(WHAT YOU HAVE TO DO) Here is a block of entries. Write out its lines exactly, from the first through the one containing "def State.release (s".

(RECORDS FOR THIS EXERCISE)

/-- The causes FAULT_PIN reports: [0] thermal, [1] watchdog, [2] engine, [3] memory (R453). -/
def faultCauses (s : State) : Nat :=
  bit (decide (4 ≤ s.getF PWR_STATUS_STEP) || s.isSet PWR_EVT_CRIT)
  + 2 * bit (s.isSet SYS_RST_CAUSE_WDOG)
  + 4 * bit (decide ((s.reg ERR_STAT_1).toNat &&& (s.reg ERR_FAULT_EN_1).toNat ≠ 0))
  + 8 * bit (decide ((s.reg ERR_STAT_0).toNat &&& (s.reg ERR_FAULT_EN_0).toNat ≠ 0))

/-! ### Sessions, owners, votes -/

/-- A session's record. -/
def State.session (s : State) (n : Nat) : Session := tabGet Session.reset n s.denrek.sessions

/-- Store a session's record. -/
def State.setSession (s : State) (n : Nat) (x : Session) : State :=
  { s with denrek := { s.denrek with sessions := tabPut Session.reset n x s.denrek.sessions } }

/-- Session `n` is OPEN. -/
def sessOpen (s : State) (n : Nat) : Bool := (s.session n).state == 1

/-- The OPEN sessions of a port, ascending. -/
def openSessions (s : State) (p : Nat) : List Nat :=
  (s.denrek.sessions.filter (fun e => e.2.state == 1 && e.2.port == p)).map (·.1)

/-- Who holds a resource (R423). -/
def State.owner (s : State) (r : Res) : Option Nat := (s.denrek.owners.find? (fun e => e.1 == r)).map (·.2)

/-- Give a resource to a session. -/
def State.claim (s : State) (r : Res) (n : Nat) : State :=
  { s with denrek := { s.denrek with owners := s.denrek.owners.filter (fun e => !(e.1 == r)) ++ [(r, n)] } }

/-- Release a resource. -/
def State.release (s : State) (r : Res) : State :=
  { s with denrek := { s.denrek with owners := s.denrek.owners.filter (fun e => !(e.1 == r)) } }

/-- The session holds the resource. -/
def owns (s : State) (r : Res) (n : Nat) : Bool := s.owner r == some n

/-- The session holds the resource, or nobody does. -/
def ownsOrFree (s : State) (r : Res) (n : Nat) : Bool := s.owner r == none || s.owner r == some n

/-- A session's vote. -/
def State.vote (s : State) (v : Vote) (n : Nat) : Option Nat :=
  (s.denrek.votes.find? (fun e => e.1 == v && e.2.1 == n)).map (·.2.2)

/-- Replace a session's vote (R519). -/
def State.setVote (s : State) (v : Vote) (n x : Nat) : State :=
  { s with denrek := { s.denrek with
      votes := s.denrek.votes.filter (fun e => !(e.1 == v && e.2.1 == n)) ++ [(v, n, x)] } }

/-- The greatest vote (R519), zero where none is cast. -/
def maxVote (s : State) (v : Vote) : Nat :=
  s.denrek.votes.foldl (fun m e => if e.1 == v then max m e.2.2 else m) 0

/-- The OR of all votes (R519). -/
def orVote (s : State) (v : Vote) : Nat :=
  s.denrek.votes.foldl (fun m e => if e.1 == v then m ||| e.2.2 else m) 0

/-! ### Port state, notices (R420, R453) -/

/-- What port `p` keeps beside its page. -/
def State.port (s : State) (p : Nat) : PortSt := tabGet PortSt.reset p s.denrek.ports

/-- Store a port's state; MBOX_p_STAT.NOTICES follows the queue. -/
def State.setPort (s : State) (p : Nat) (x : PortSt) : State :=
  ({ s with denrek := { s.denrek with ports := tabPut PortSt.reset p x s.denrek.ports } }).setF
    (MBOX_STAT_NOTICES p) x.notices.length

/-- Queue a notice at a port: a code already waiting only counts up and takes the newest detail; a full queue of 16
takes no more (R420). -/
def queueNotice (code detail time : Nat) (q : List Notice) : List Notice :=
  if q.any (fun n => n.code == code) then
    q.map (fun n => if n.code == code then { n with count := satAdd 32 n.count 1, detail := detail } else n)
  else if 16 ≤ q.length then q
  else q ++ [⟨code, detail, 0, time⟩]

/-- Raise a notice at every eligible port (R453). -/
def State.notice (s : State) (code detail : Nat) : State :=
  forN 10 (fun p s =>
    if s.isSet (MBOX_STAT_READY p) && !(openSessions s p).isEmpty
        && (code == 8 || bitOf (s.port p).mask code) then
      s.setPort p { s.port p with notices := queueNotice code detail s.now (s.port p).notices }
    else s) s

/-- Apply `f`; when it drives FAULT_N low anew, raise the FAULT_PIN notice (R453). -/
def withFaultPin (f : State → State) (s : State) : State :=
  let s' := f s
  if faultNLow s' && !faultNLow s then s'.notice 9 (faultCauses s') else s'

/-! ### Sync objects (R482, R483) -/

/-- The value of object `i`. -/
def syncValue (s : State) (i : Nat) : Nat := s.r64 (SYNC_OBJ_LO i)

/-- What an object has taken in this fabric cycle. -/
def syncCyc (s : State) (i : Nat) : SyncCyc := (tabGet none i s.denrek.syncIn).getD ⟨syncValue s i, [], 0⟩

/-- The value at the end of the cycle before, which waits compare (R484). -/
def syncSettled (s : State) (i : Nat) : Nat := (syncCyc s i).start

/-- Insert an input behind those of its place and earlier ones (R483). -/
def insertInput (x : Nat × Nat) : List (Nat × Nat) → List (Nat × Nat)
  | [] => [x]
  | y :: r => if x.1 < y.1 then x :: y :: r else y :: insertInput x r

/-- The total weight of inputs. -/
def weightOf (l : List (Nat × Nat)) : Nat := l.foldl (fun a x => a + x.2) 0

/-- The cycle's first eight inputs and its signals make the value: the greater of the saturating sum and the greatest
signal; the other inputs are summed into the overflow stage (R483). Saturation sets SYNC_STAT.SAT (R482). -/
def syncPut (i : Nat) (e : SyncCyc) (s : State) : State :=
  let sum := e.start + weightOf (e.ins.take 8)
  let s := { s with denrek := { s.denrek with
    syncIn := tabPut none i (some e) s.denrek.syncIn
    syncOvf := tabPut 0 i (weightOf (e.ins.drop 8)) s.denrek.syncOvf } }
  let s := s.set64 (SYNC_OBJ_LO i) (max (min sum (2 ^ 64 - 1)) e.top)
  when (decide (2 ^ 64 ≤ sum)) (fun s => withFaultPin (fun s => s.hitF ERR_STAT_3_SYNC_SAT 1) (s.hitF SYNC_STAT_SAT 1)) s

/-- Places of inputs in a cycle's order (R483): the overflow carried over, occurrences by event number, then adds. -/
def placeEvent (ev : Nat) : Nat := ev + 1
def placeAdd : Nat := 4097

/-- One increment input of weight `w` at a place of the order (R483). -/
def syncInc (place i w : Nat) (s : State) : State :=
  let e := syncCyc s i
  syncPut i { e with ins := insertInput (place, w) e.ins } s

/-- A signal of `v` (R482, R483). -/
def syncSignalNow (i v : Nat) (s : State) : State :=
  let e := syncCyc s i
  syncPut i { e with top := max e.top v } s

/-- A new fabric cycle: the first input of each object is the sum carried over (R483). (DEDUCED, log entry 46). -/
def syncCycle (s : State) : State :=
  let l := s.denrek.syncOvf
  let s := { s with denrek := { s.denrek with syncIn := [], syncOvf := [] }, cyc := Cycle.reset }
  let s := when (!l.isEmpty) (fun s => s.incF SYNC_STAT_OVF 1) s
  l.foldl (fun s e => syncInc 0 e.1 e.2 s) s

/-- The bindings in force, as (entry, event, object) (R452). -/
def bindings (s : State) : List (Nat × Nat × Nat) :=
  s.regs.filterMap (fun e =>
    if SYNC_BIND 0 ≤ e.1 ∧ e.1 < SYNC_BIND 1024 ∧ (SYNC_BIND_EN 0).of e.2 = 1 then
      some ((e.1 - SYNC_BIND 0) / 4, (SYNC_BIND_EVENT 0).of e.2, (SYNC_BIND_OBJ 0).of e.2)
    else none)

/-! ### Marten interrupt sources (R297) -/

/-- A core. -/
def State.core (s : State) (n : Nat) : Core := tabGet Core.reset n s.cores

/-- Store a core. -/
def State.setCore (s : State) (n : Nat) (c : Core) : State := { s with cores := tabPut Core.reset n c s.cores }

/-- A control register of a core, by CR code (R322). -/
def Core.creg (c : Core) (k : Nat) : Nat := (tabGet 0 k c.cr).toNat

/-- Store a control register. -/
def Core.setCreg (c : Core) (k v : Nat) : Core := { c with cr := tabPut 0 k (BitVec.ofNat 40 v) c.cr }

/-- The 32 pending sources. -/
def Core.ipend (c : Core) : Nat := c.creg 0x28 + 65536 * c.creg 0x29

/-- Store the pending sources. -/
def Core.setIpend (c : Core) (v : Nat) : Core := (c.setCreg 0x28 (v % 65536)).setCreg 0x29 (v / 65536 % 65536)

(REPLY TO THE EXERCISE)
/-- The causes FAULT_PIN reports: [0] thermal, [1] watchdog, [2] engine, [3] memory (R453). -/
def faultCauses (s : State) : Nat :=
  bit (decide (4 ≤ s.getF PWR_STATUS_STEP) || s.isSet PWR_EVT_CRIT)
  + 2 * bit (s.isSet SYS_RST_CAUSE_WDOG)
  + 4 * bit (decide ((s.reg ERR_STAT_1).toNat &&& (s.reg ERR_FAULT_EN_1).toNat ≠ 0))
  + 8 * bit (decide ((s.reg ERR_STAT_0).toNat &&& (s.reg ERR_FAULT_EN_0).toNat ≠ 0))

/-! ### Sessions, owners, votes -/

/-- A session's record. -/
def State.session (s : State) (n : Nat) : Session := tabGet Session.reset n s.denrek.sessions

/-- Store a session's record. -/
def State.setSession (s : State) (n : Nat) (x : Session) : State :=
  { s with denrek := { s.denrek with sessions := tabPut Session.reset n x s.denrek.sessions } }

/-- Session `n` is OPEN. -/
def sessOpen (s : State) (n : Nat) : Bool := (s.session n).state == 1

/-- The OPEN sessions of a port, ascending. -/
def openSessions (s : State) (p : Nat) : List Nat :=
  (s.denrek.sessions.filter (fun e => e.2.state == 1 && e.2.port == p)).map (·.1)

/-- Who holds a resource (R423). -/
def State.owner (s : State) (r : Res) : Option Nat := (s.denrek.owners.find? (fun e => e.1 == r)).map (·.2)

/-- Give a resource to a session. -/
def State.claim (s : State) (r : Res) (n : Nat) : State :=
  { s with denrek := { s.denrek with owners := s.denrek.owners.filter (fun e => !(e.1 == r)) ++ [(r, n)] } }

/-- Release a resource. -/
def State.release (s : State) (r : Res) : State :=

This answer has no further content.